-- ==== Sys2Proof/Machine/Switches.lean ====
section
/-! DEFINITION. Packets and how they enter the fabric (R458, R464, R468 to R470), the record of a switch in the Causeway map and its
counters (R467, R473). -/

namespace Sys2Proof.Machine

/-! ### Records of the Causeway map (R473) -/

def PortState.code : PortState → Nat
  | .absent => 0
  | .disabled => 1
  | .down => 2
  | .training => 3
  | .up => 4

/-- LEVEL of a switch (R463). -/
def levelOf (sw : Nat) : Nat := if sw < 1024 then 0 else if sw < 1152 then 1 else if sw < 1184 then 2 else 3

/-- TYPE, PEER_SW, PEER_PORT and PEER_DEV of a port (R473). -/
def State.portPeer (s : State) (sw : Nat) (up : Bool) (p : Nat) : Nat × Nat × Nat × Nat :=
  match beyond sw up p with
  | none => (15, 0, 0, 0)
  | some (.endpoint kind _) => (kind, 0, 0, 0)
  | some (.switch sw' port') => (14, sw', port' % 64, 0)
  | some (.link _) =>
    let x := s.port sw up p
    if x.state = .up then (14, x.peerSw, x.peerPort, x.peerDev) else (15, 0, 0, 0)

/-- A port record. -/
def State.portRecord (s : State) (sw : Nat) (up : Bool) (p : Nat) : Nat :=
  let x := s.port sw up p
  let (ty, psw, pp, pd) := s.portPeer sw up p
  x.state.code + ty * 2 ^ 3 + psw % 2 ^ 16 * 2 ^ 8 + pp % 64 * 2 ^ 24 + pd % 2 ^ 16 * 2 ^ 30 + min x.delay (2 ^ 16 - 1) * 2 ^ 46 +
    min x.replays (2 ^ 16 - 1) * 2 ^ 62

/-- The enable mask of a switch for hops in one direction: its ports that are UP (R474). -/
def State.enables (s : State) (sw : Nat) (up : Bool) : Nat :=
  ((List.range 64).map (fun p => if (s.port sw up p).state = .up then 2 ^ p else 0)).sum

/-- The 64 bytes of a switch header. -/
def State.switchHeader (s : State) (sw : Nat) : List Byte :=
  let n := s.switches.get (0, 0) sw
  toLE 2 sw ++ toLE 1 (levelOf sw) ++ toLE 5 0 ++ toLE 8 (s.enables sw false) ++ toLE 8 (s.enables sw true) ++
    toLE 4 (min n.1 (2 ^ 32 - 1)) ++ toLE 4 (min n.2 (2 ^ 32 - 1)) ++ toLE 32 0

/-- The address of a switch record. -/
def State.mapAt (s : State) (sw : Nat) : Nat := s.hub.cwm + 2048 + 2112 * sw

def State.writeHeader (s : State) (sw : Nat) : State := s.wrBytes (s.mapAt sw) (s.switchHeader sw)
def State.writePort (s : State) (sw : Nat) (up : Bool) (p : Nat) : State :=
  s.wr (s.mapAt sw + 64 + 16 * ((if up then 64 else 0) + p)) 16 (s.portRecord sw up p)

/-- The counters of a switch show in its record; the map exists from boot on. -/
def State.showSwitch (s : State) (sw : Nat) : State := if s.hub.bootState = 3 then s.writeHeader sw else s

/-- DISCARDS of a switch advances (R473). -/
def State.countDiscard (s : State) (sw : Nat) : State :=
  let n := s.switches.get (0, 0) sw
  ({ s with switches := s.switches.set sw (min (n.1 + 1) (2 ^ 32 - 1), n.2) } : State).showSwitch sw

/-- FAULTS of a switch advances (R473). -/
def State.countFault (s : State) (sw : Nat) : State :=
  let n := s.switches.get (0, 0) sw
  ({ s with switches := s.switches.set sw (n.1, min (n.2 + 1) (2 ^ 32 - 1)) } : State).showSwitch sw

/-- A request that crosses the fabric in one step has met a route fault (R467): the switch that its info word names counts it. -/
def State.hopFault (s : State) (info : Nat) : State := s.countFault (fieldOf info 23 8)

/-! ### Packets (R458) -/

/-- The class of a KIND (R468): 0 REQ, 1 RSP, 2 COL. -/
def kindClass (kind : Nat) : Nat := match kind with
  | 2 | 7 => 1
  | 5 | 6 => 2
  | _ => 0

/-- Flits of a packet: the header and its payload (R458). -/
def Packet.flits (p : Packet) : Nat := 1 + p.len

/-- The header flit (R458): the route, then the packet header. -/
def Packet.header (p : Packet) : Nat :=
  p.route % 2 ^ 128 + 2 ^ 128 * (p.ptr % 2 ^ 5 + p.tc % 4 * 2 ^ 5 + p.cls % 4 * 2 ^ 7 + p.kind % 16 * 2 ^ 9 + p.len % 16 * 2 ^ 13 +
    p.ctx % 256 * 2 ^ 17 + p.srcDev % 2 ^ 16 * 2 ^ 25 + p.spec % 2 ^ 64 * 2 ^ 64)

/-- A field has a value that R458 calls malformed. -/
def Packet.malformed (p : Packet) : Bool := p.cls == 3 || decide (8 ≤ p.kind) || decide (9 ≤ p.len)

/-- Payload flits of `n` bytes (R458). -/
def payloadFlits (n : Nat) : Nat := (n + 31) / 32

/-! ### Traffic classes and the TC0 shaper (R469, R470) -/

/-- NZ_CTX_TC of a context (R483). -/
def State.ctxTc (s : State) (c : Nat) : Nat := s.hub.ctxTc.get (2 ^ 28 + 2 ^ 30 + 3 * 2 ^ 32) c
def tcRate (v : Nat) : Nat := v % 2 ^ 12
def tcBurst (v : Nat) : Nat := fieldOf v 27 12
/-- The three class fields (R469). -/
def tcMsg (v : Nat) : Nat := fieldOf v 29 28
def tcMem (v : Nat) : Nat := fieldOf v 31 30
def tcBulk (v : Nat) : Nat := fieldOf v 33 32

/-- The cluster, or 1,024 for the hub, whose bucket shapes a context's TC0 packets (R470). -/
def Source.shaper : Source → Nat
  | .engine c _ => c
  | .hart h => h / 4
  | .agent c => c
  | _ => 1024

/-- The first switch of a source and its port there (R464). -/
def Source.entry : Source → Nat × Nat
  | .engine c e => (c, e)
  | .hart h => (h / 4, 16 + h % 4)
  | .agent c => (c, 20)
  | .hub => (1184, 51)
  | .endpoint _ => (1184, 50)
  | .remoteAgent => (1184, 52)

/-- The class in which a packet travels: TC0 with no rate is TC1 (R470). -/
def effTc (v tc : Nat) : Nat := if tc = 0 && tcRate v = 0 then 1 else tc

/-- A packet or request of class field `cls` sets out with a charge of `flits`, its response's among them (R470): its ticket, 0 where it is
not shaped. -/
def State.shape (s : State) (src : Source) (ctx : Nat) (cls : Nat → Nat) (flits : Nat) : Nat × State :=
  let v := s.ctxTc ctx
  if effTc v (cls v) = 0 then
    let t := s.nextId + 1
    (t, { s with nextId := t, shaper := s.shaper ++ [{ ticket := t, key := 256 * src.shaper + ctx, flits := flits }] })
  else (0, s)

/-- What holds the ticket has left the shaper. -/
def State.unshaped (s : State) (ticket : Nat) : Bool := !s.shaper.any (fun x => x.ticket == ticket)

/-- The request of `n` bytes from engine `g` in the MEM class, with its response (R469, R470): a write carries its bytes out and a read
brings them back. -/
def State.shapeMem (s : State) (g ctx n : Nat) : Nat × State := s.shape (.engine (g / 16) (g % 16)) ctx tcMem (2 + payloadFlits n)

/-- Injects a packet at its source's first switch (R464), by way of the shaper for TC0 (R470). -/
def State.inject (s : State) (src : Source) (ctx route kind : Nat) (cls : Nat → Nat) (len spec : Nat) (body : Payload) : State :=
  let v := s.ctxTc ctx
  let tc := effTc v (cls v)
  let (t, u) := s.shape src ctx cls (1 + len)
  let p : Packet := { route := route, tc := tc, cls := kindClass kind, kind := kind, len := len, ctx := ctx, srcDev := s.hub.devid,
                      spec := spec, src := src, place := if t = 0 then .switch src.entry.1 src.entry.2 else .shaper, body := body,
                      cover := s.nextId, ticket := t }
  { u with packets := u.packets ++ [p] }

/-! ### Routes that the device makes (R262, R295) -/

/-- A route (R262) from its turn index, hops and DTYPE. -/
def mkRoute (turn : Nat) (hops : List Nat) (dtype : Nat) : Nat :=
  hops.length + turn * 32 + (hops.zipIdx.map (fun e => e.1 * 2 ^ (10 + 6 * e.2))).sum + dtype * 2 ^ 118

/-- RTMK (R295): source cluster, target word, selector word, DTYPE. -/
def routeTo (src ga gb dtype : Nat) : Nat :=
  let t := fieldOf ga 23 14
  let q := gb % 2
  let u := fieldOf gb 2 1
  let p := match dtype with
    | 0 => fieldOf ga 13 10
    | 1 => 16 + fieldOf ga 11 10
    | _ => 20
  if t = src then mkRoute 0 [p] dtype
  else if t / 16 = src / 16 then mkRoute 1 [24 + q, t % 16, p] dtype
  else if t / 256 = src / 256 then mkRoute 2 [24 + q, 16 + u, t / 16 % 16, t % 16, p] dtype
  else mkRoute 3 [24 + q, 16 + u, 20, 8 * (t / 256) + 4 * q + u, t / 16 % 16, t % 16, p] dtype

/-- The route of a source's operation to the agent of cluster `c` (R271): RTMK's with selector 0; from L3, the same way down (DEDUCED,
log 31). -/
def Source.agentRoute (src : Source) (c : Nat) : Nat :=
  if src.entry.1 < 1024 then routeTo src.entry.1 (c * 2 ^ 14) 0 2
  else mkRoute 0 [8 * (c / 256), c / 16 % 16, c % 16, 20] 2

/-! ### Future operations (R271) -/

/-- The cluster of a future handle (R271). -/
def hCluster (h : Nat) : Nat := fieldOf h 31 22

/-- Sends a future operation; it carries the release of the writes performed so far (R370). -/
def State.sendFut (s : State) (src : Source) (ctx h : Nat) (op : FutOp) : State :=
  let len := match op with
    | .bind _ _ => 2
    | _ => 1
  s.inject src ctx (src.agentRoute (hCluster h)) 3 tcMsg len h (.future h op)

/-- A future operation of the source that `p` names, by its handle and what it does, has not reached its agent. -/
def State.futOnWay (s : State) (src : Source) (p : Nat → FutOp → Bool) : Bool :=
  s.packets.any (fun x => x.src == src && (match x.body with
    | .future h op => p h op
    | _ => false))

end Sys2Proof.Machine
end

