/-- The bit positions of the static operand fields of a word that fail. -/
def Instr.fails (acc : Nat) : Instr → List Nat
  | .loop f | .loopi f => failAt 0 (f.imm.toNat % 65536 ≠ 0)
  | .shli _ f | .shri _ f | .srai _ f | .roli _ f => failAt 0 (f.imm.toNat < 64)
  | .sel _ f => failAt 20 (predOk f.c)
  | .sext _ f => failAt 15 (codeOk acc [12, 13, 14, 15, 16] f.fmt.toNat)
  | .zext _ f => failAt 15 (codeOk acc [17, 18, 19, 20, 21] f.fmt.toNat)
  | .bswap _ f => failAt 15 (codeOk acc [19, 20, 21] f.fmt.toNat)
  | .cmp _ f => failAt 38 (predOk f.d) ++ failAt 0 (f.fn.toNat % 16 < 12)
  | .cmpi _ f => failAt 38 (predOk f.d) ++ failAt 28 (f.imm.toNat / 2 ^ 28 < 12)
  | .pand _ f | .por _ f | .pxor _ f => failAt 38 (predOk f.d) ++ failAt 32 (predOk f.a) ++ failAt 26 (predOk f.b)
  | .pnot _ f => failAt 38 (predOk f.d) ++ failAt 32 (predOk f.a)
  | .pset _ f | .pget _ f => failAt 38 (predOk f.d)
  | .fadd _ f | .fsub _ f | .fmul _ f | .ffma _ f | .fdiv _ f | .fsqrt _ f | .fmin _ f | .fmax _ f => floatFails acc f
  | .fcvt _ f =>
    let src := f.fn.toNat % 32
    failAt 15 (codeOk acc ([0, 1, 2, 3, 4, 5, 6] ++ intCodes) f.fmt.toNat && !(f.fmt = 6 && (src = 16 || src = 21))) ++
    failAt 12 (rmOk acc f.rm.toNat) ++ failAt 0 (src = 0 || src = 16 || src = 21)
  | .rndf _ f => failAt 15 (codeOk acc [0, 1, 2] f.fmt.toNat)
  | .shld _ f | .shst _ f => failAt 38 (f.d.toNat < 16)
  | .shset _ f => failAt 0 (f.fn.toNat % 16 < 14)
  | .vfill _ f => vecRm acc f ++ failAt 0 ([0, 16, 21, 22].contains (f.fn.toNat % 32) && codeOk acc [0, 16, 21, 22] (f.fn.toNat % 32))
  | .vcmp _ f => vecRm acc f ++ failAt 0 (f.fn.toNat % 16 < 6 || f.fn.toNat % 16 = 10 || f.fn.toNat % 16 = 11)
  | .vquant _ f => vecRm acc f ++ failAt 8 (!bitOf f.mask.toNat 4) ++ failAt 0 (f.fn.toNat % 8 < 5)
  | .vred _ f => vecRm acc f ++ failAt 17 (codeOk acc accFmts f.fmt.toNat) ++ failAt 2 (fieldOf f.fn.toNat 4 2 < 4)
  | .vscan _ f =>
    vecRm acc f ++ failAt 17 (codeOk acc accFmts f.fmt.toNat) ++ failAt 2 (fieldOf f.fn.toNat 4 2 < 4) ++
    failAt 5 (!bitOf f.fn.toNat 5 || fieldOf f.fn.toNat 4 2 = 0)
  | .vtrans _ f => vecRm acc f ++ failAt 0 (permOk f.fn.toNat)
  | .vmov _ f | .vadd _ f | .vsub _ f | .vmul _ f | .vfma _ f | .vmin _ f | .vmax _ f | .vabs _ f | .vneg _ f | .vand _ f | .vor _ f
  | .vxor _ f | .vshl _ f | .vshr _ f | .vsel _ f | .vcvt _ f | .vexp _ f | .vlog _ f | .vrcp _ f | .vrsq _ f | .vtanh _ f
  | .verf _ f | .vcmul _ f | .vcmac _ f | .vgath _ f | .vscat _ f | .vrnd _ f => vecRm acc f
  | .mldb _ f => failAt 14 (loadFb acc f.fb.toNat)
  | .mma _ f =>
    failAt 19 (mmaFa acc f.fa.toNat) ++ failAt 14 (!mmaFa acc f.fa.toNat || mmaPair acc f.fa.toNat f.fb.toNat) ++
    failAt 11 (f.rm.toNat < 5)
  | .mmac _ f =>
    failAt 39 (f.acc.toNat % 2 = 0) ++ failAt 19 (codeOk acc [22, 23] f.fa.toNat) ++
    failAt 14 (!codeOk acc [22, 23] f.fa.toNat || mmacPair acc f.fa.toNat f.fb.toNat) ++ failAt 11 (f.rm.toNat < 5)
  | .mzero _ f => failAt 0 (f.acc.toNat + f.fn.toNat % 32 + 1 ≤ 32)
  | .mst _ f =>
    let c := bitOf f.fn.toNat 2
    failAt 39 (!c || f.acc.toNat % 2 = 0) ++ failAt 19 (f.fa = 15 || (f.fa = 0 && !c)) ++
    failAt 14 (codeOk acc (if c then [22, 23] else floatCodes ++ intCodes) f.fb.toNat) ++ failAt 11 (f.rm.toNat < 5) ++
    failAt 3 (!(c && bitOf f.fn.toNat 3))
  | .mbar _ f => failAt 0 (f.fn.toNat % 128 < 96)
  | .mcfgWeight _ f | .mcfgGate _ f | .mcfgClrsat _ f => failAt 6 (f.fn.toNat / 64 < 6)
  | .ld _ f | .ldc _ f => memFails acc f Cvt.none
  | .st _ f o | .stg _ f o => memFails acc f o
  | .ldg _ f =>
    let pol := fieldOf f.mode.toNat 3 2
    memFails acc f Cvt.none ++ failAt 18 (pol < 3 && (pol = 0 || hasFeat acc 4))
  | .atom _ f | .atomg _ f => atomFails acc f false
  | .red _ f => atomFails acc f true
  | .lrw _ f => failAt 38 (1 ≤ f.d.toNat && f.d.toNat ≤ 62) ++ failAt 21 (codeOk acc atomCodes f.fmt.toNat)
  | .sch _ f | .schRel _ f => failAt 21 (codeOk acc atomCodes f.fmt.toNat)
  | .cpy _ f | .cpym _ f => failAt 19 (f.obj.toNat < 96 || f.obj.toNat = 127)
  | .cpyq _ f => failAt 16 (f.sub = 0)
  | .commit _ f | .yield _ f | .migrate _ f => liveFails f
  | .await _ f => liveFails f ++ failAt 16 (f.sub.toNat < 4)
  | .tacq _ f => liveFails f ++ failAt 16 (f.sub.toNat < 2)
  | .send _ f =>
    failAt 32 (f.a.toNat % 2 = 0) ++ failAt 16 (f.sub.toNat < 2) ++
    failAt 12 (f.imm.toNat / 4096 ≤ 10 && f.d.toNat + f.imm.toNat / 4096 ≤ 64)
  | .sendi _ f =>
    failAt 32 (f.a.toNat % 2 = 0) ++ failAt 16 (f.sub.toNat < 2) ++ failAt 0 (1 ≤ f.imm.toNat % 16 && f.imm.toNat % 16 ≤ 12)
  | .spawn _ f => failAt 12 (f.imm.toNat / 4096 ≤ 10 && f.d.toNat + f.imm.toNat / 4096 ≤ 64)
  | .ftest _ f => failAt 16 (f.sub.toNat < 4) ++ failAt 38 (f.sub ≠ 0 || predOk f.d)
  | .rtmk _ f => failAt 38 (f.d.toNat % 2 = 0 && f.d ≠ 0) ++ failAt 16 (f.sub.toNat < 3)
  | .binit _ f | .barrx _ f | .bexp _ f => failAt 19 (f.obj.toNat < 96)
  | .barr _ f => failAt 19 (f.obj.toNat < 96) ++ failAt 0 (f.imm ≠ 0)
  | .bwait _ f => failAt 19 (f.obj.toNat < 96) ++ failAt 16 (f.sub = 0)
  | .btest _ f => failAt 19 (f.obj.toNat < 96) ++ failAt 16 (f.sub.toNat < 3) ++ failAt 38 (f.sub ≠ 0 || predOk f.d)
  | .btestS _ f | .btestP _ f => failAt 19 (f.obj.toNat < 96)
  | .trel _ f => failAt 16 (f.sub.toNat < 2)
  | .fence _ f =>
    let sc := f.obj.toNat % 16
    failAt 19 (sc < 4 || (8 ≤ sc && hasFeat acc 16)) ++ failAt 16 (1 ≤ f.sub.toNat && f.sub.toNat ≤ 3)
  | .scopeRd _ f | .scopeWr _ f => failAt 22 (f.obj.toNat < 8) ++ failAt 16 (f.sub.toNat < 2)
  | .srr _ f | .srw _ f => failAt 16 (f.sub = 0) ++ failAt 0 (srNums.contains (f.imm.toNat % 4096))
  | .collBcast _ f | .collReduce _ f | .collAllred _ f => collFails acc f
  | _ => []

/-- The feature without which an opcode is ILLEGAL_INSTR (R110). -/
def Instr.feature : Instr → Option Nat
  | .vcmul _ _ | .vcmac _ _ => some 3
  | .fcall _ _ => some 5
  | .lrw _ _ => some 15
  | .tacq _ _ => some 17
  | .scopeRd _ _ | .scopeWr _ _ => some 16
  | _ => none
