/-- The segments of one side can be read, or written (R343, R345, R390): the state after the recalls, or the address of one that must
wait. -/
def State.recallSegs (s : State) (cl ctx : Nat) (write : Bool) : List Seg → Except Nat State
  | [] => .ok s
  | x :: r =>
    match x.tgt with
    | .dpa a _ =>
      match (if write then s.allowWrite cl ctx a x.n false else s.recall cl ctx a x.n false false) with
      | none => .error a
      | some t => t.recallSegs cl ctx write r
    | .remote _ _ => s.recallSegs cl ctx write r

/-- What the units leave in the global destination, a granule at a time. -/
def State.segChunks (s : State) (xs : List (Nat × List Byte × Option Bool)) : List Seg → List Chunk1 × State
  | [] => ([], s)
  | x :: r =>
    match x.tgt with
    | .dpa a key =>
      let (old, t) := s.readKeyed a x.n key
      let mine := (xs.map (fun u => u.2.1.zipIdx.filterMap (fun e =>
        if x.va ≤ u.1 + e.2 && u.1 + e.2 < x.va + x.n then some (u.1 + e.2, [e.1], u.2.2) else none))).flatten
      let (l, t) := t.segChunks xs r
      ({ a := a, key := key, bs := mine.foldl (patch x.va) old } :: l, t)
    | .remote _ _ => s.segChunks xs r

/-- Writes the units into the global destination: one write, and one drain of each home (R405): a sector is
complete at PKG before it is counted (R375). -/
def State.storeSegs (s : State) (w : Writer) (xs : List (Nat × List Byte × Option Bool)) (segs : List Seg) : State :=
  let (l, t) := s.segChunks xs segs
  (t.writeAll w l).flush (fun x => w.party.any (fun p => x.cl == p.1 && x.ctx == p.2)) (l.map (fun x => x.a / 128))

/-- Lands the units on the engines of the mask (R208): each whose current context is the copy's is written and counts the bytes; the
others drop the sector. A unit comes before some of the writes of activations since the CopyStart, by a free number (R219); of two
sectors on one byte the later to land stands (R207). Gives the dropped mask, and the copy with the half-written bytes of each engine. -/
def State.landOn (s : State) (order : Nat) (c : Copy) (xs : List (Nat × List Byte × Option Bool)) (r : SecRef) : List Nat → Nat × Copy × State
  | [] => (0, c, s)
  | g :: gs =>
    if (s.eng g).ctx = some c.ctx then
      let (n, halves) := c.landed r g
      let E := s.eng g
      let cross := E.crossing (c.since.getD (g % 16) E.past.length) (fun _ x => x == .word)
      let t := s.putSpad g (.copy c.slot c.id) cross order (xs.map unitPut)
      (if c.bar = 127 then t else t.barUpdate g c.bar 0 (-(n : Int))).landOn order { c with halves := halves } xs r gs
    else
      let (m, c, t) := s.landOn order c xs r gs
      (m + 2 ^ (g % 16), c, t)

def popCount (n : Nat) : Nat := ((List.range 16).filter (fun k => bitOf n k)).length

/-- The target is remote. -/
def Seg.isRemote (x : Seg) : Bool :=
  match x.tgt with
  | .remote _ _ => true
  | _ => false

/-- The sector `fly` of copy `c`, already taken from those in flight, lands (R207): source read, destination written, barrier counted. -/
def State.landSector (s : State) (g i : Nat) (c : Copy) (fly : Sector) (data : List Byte) : State :=
  let E := s.eng g
  let (pick, s) := s.draw
  let (order, s) := s.draw
  -- a unit read from the scratchpad is seen before or after each write since the CopyStart (R219)
  let R : Reads := { pick := pick, cross := E.crossing (c.since.getD (g % 16) E.past.length) (fun _ x => x != .copy c.slot c.id) }
  let (bs, s1) := match fly.data with
    | some d => (d, s)
    | none => if fly.src.any Seg.isRemote then (data, s) else s.segBytes g c.ctx [] fly.src
  let fetch := fun (k i a : Nat) => if c.global true then segByte fly.src bs a else (R.see E.spad E.spad (64 * k + i)).get 0 a
  let xs := (List.range fly.ref.len).map (fun k => c.writes (fetch k) (fly.ref.first + k))
  if c.global false then
    let (n, halves) := c.landed fly.ref 0
    let c := { c with halves := halves }
    let s2 := s1.storeSegs { ctx := c.ctx, party := some (g / 16, c.ctx), rec? := false } xs fly.dst
    (if c.bar = 127 then s2 else s2.barUpdate g c.bar 0 (-(n : Int))).putCopy g i c
  else
    let dests := if c.mcast then ((List.range 16).filter (fun e => bitOf c.mask e)).map (fun e => g / 16 * 16 + e) else [g]
    let (m, c, s2) := s1.landOn order c xs fly.ref dests
    let c := if c.mcast then { c with drops := c.drops + popCount m, dropMask := c.dropMask ||| m } else c
    s2.putCopy g i c

/-- The segment lies in the memory of a host that is absent (R425). -/
def State.segGone (s : State) (x : Seg) : Bool :=
  match x.tgt with
  | .dpa a _ => s.hostGone a
  | .remote _ _ => false

/-- A sector waits for effects of its engine on their way (R365, R375): to a source that no cluster cache serves, or to its destination. -/
def State.sectorHeld (s : State) (g ctx : Nat) (fly : Sector) : Bool :=
  let o := engineSeer g ctx
  fly.src.any (fun x => match x.tgt with
    | .dpa a _ => s.heldFrom o a x.n
    | .remote _ _ => false) ||
  fly.dst.any (fun x => match x.tgt with
    | .dpa a _ => s.inflight.any (fun f => f.seen o && f.tgt.meets f.op.size a x.n)
    | .remote _ _ => false)

/-- COPY_SECTOR_LAND (R207): sector `j` in flight of copy `i`. `code` and `data` are a peer's answer for a remote side. Nothing happens
while an effect that comes before the sector is on its way, or a recall is not complete, or a page table is in use (R390). -/
def execCopySectorLand (g i j code : Nat) (data : List Byte) (s : State) : Outcome State Fault Refusal :=
  match (s.eng g).copies[i]? with
  | none => .next s
  | some c =>
    match c.flying[j]? with
    | none => .next s
    | some fly0 =>
      let here := fun (x : Seg) => { x with tgt := s.rePort x.va x.tgt x.port }
      let fly := { fly0 with src := fly0.src.map here, dst := fly0.dst.map here }
      let c' := { c with flying := dropAt c.flying j }
      let remote := (fly.src ++ fly.dst).any Seg.isRemote
      if s.sectorHeld g c.ctx fly || !s.unshaped fly.ticket then .next s
      else if remote && remoteCode (code % 32) ≠ 0 then
        let x := ((fly.src ++ fly.dst).find? Seg.isRemote).getD { va := 0, n := 0, tgt := .remote 0 0 }
        .next (s.putCopy g i (s.skip c' fly.ref
          { code := remoteCode (code % 32),
            info := if code % 32 = 7 then s.peerInfo c.ctx x.tgt 7 else c.sectorAt (fly.src.any Seg.isRemote) fly.ref, reason := remoteReason code,
            share := remoteShare code,
            page := s.pageAt c.ctx x.va }))
      else if (fly.src ++ fly.dst).any s.segGone then
        let va := (((fly.src ++ fly.dst).find? s.segGone).map (fun x => x.va)).getD 0
        .next (s.putCopy g i (s.skip c' fly.ref
          { code := 18, info := c.sectorAt (fly.src.any s.segGone) fly.ref, page := s.pageAt c.ctx va }))
      else
        let s0 := s.modEng g (fun E => { E with copies := modifyAt E.copies i (fun _ => c') })
        match firstSome (fun (x : Seg) => match x.tgt with
          | .dpa a _ => s0.findsBad a x.n 1 c.ctx
          | .remote _ _ => none) fly.src with
        | some t => .next t
        | none =>
        match s0.recallSegs (g / 16) c.ctx false fly.src with
        | .error _ => .next s
        | .ok s1 =>
          match s1.recallSegs (g / 16) c.ctx true fly.dst with
          | .error a => .next (s.wantPt (a / 128))
          | .ok s2 =>
            match s2.segMarked fly.dst with
            | some x => .next (s2.putCopy g i (s2.skip c' fly.ref
                { code := 8, info := c.sectorAt false fly.ref, page := s2.pageAt c.ctx x.va }))
            | none => .next (s2.landSector g i c' fly data)

/-- COPY_PAGE_REPLAY (R210): a page whose replay XCPYR asked for, while the copy's context is current: its sectors issue again. -/
def execCopyPageReplay (g i : Nat) (s : State) : Outcome State Fault Refusal :=
  let E := s.eng g
  match E.copies[i]? with
  | none => .next s
  | some c =>
    match posOf (fun (p : HeldPage) => p.asked && p.held) c.pages with
    | none => .next s
    | some k =>
      if E.ctx = some c.ctx && c.replay.isEmpty && c.flying.isEmpty && !c.issuing then
        .next (s.modEng g (fun E => { E with copies := modifyAt E.copies i (fun c =>
          { c with replay := ((c.pages[k]?).map (fun p => p.sectors)).getD [], pages := dropAt c.pages k }) }))
      else .next s

end Sys2Proof.Machine
end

### What this task involves
Find "let (t, u) := s.shape src ctx cls (1 + len)" in the entries above and copy that whole line exactly, then each line after it through the line that contains "else if t / 256".

### Task output
  let (t, u) := s.shape src ctx cls (1 + len)
  let p : Packet := { route := route, tc := tc, cls := kindClass kind, kind := kind, len := len, ctx := ctx, srcDev := s.hub.devid,
                      spec := spec, src := src, place := if t = 0 then .switch src.entry.1 src.entry.2 else .shaper, body := body,
                      cover := s.nextId, ticket := t }
  { u with packets := u.packets ++ [p] }

/-! ### Routes that the device makes (R262, R295) -/

/-- A route (R262) from its turn index, hops and DTYPE. -/
def mkRoute (turn : Nat) (hops : List Nat) (dtype : Nat) : Nat :=
  hops.length + turn * 32 + (hops.zipIdx.map (fun e => e.1 * 2 ^ (10 + 6 * e.2))).sum + dtype * 2 ^ 118

/-- RTMK (R295): source cluster, target word, selector word, DTYPE. -/
def routeTo (src ga gb dtype : Nat) : Nat :=
  let t := fieldOf ga 23 14
  let q := gb % 2
  let u := fieldOf gb 2 1
  let p := match dtype with
    | 0 => fieldOf ga 13 10
    | 1 => 16 + fieldOf ga 11 10
    | _ => 20
  if t = src then mkRoute 0 [p] dtype
  else if t / 16 = src / 16 then mkRoute 1 [24 + q, t % 16, p] dtype
  else if t / 256 = src / 256 then mkRoute 2 [24 + q, 16 + u, t / 16 % 16, t % 16, p] dtype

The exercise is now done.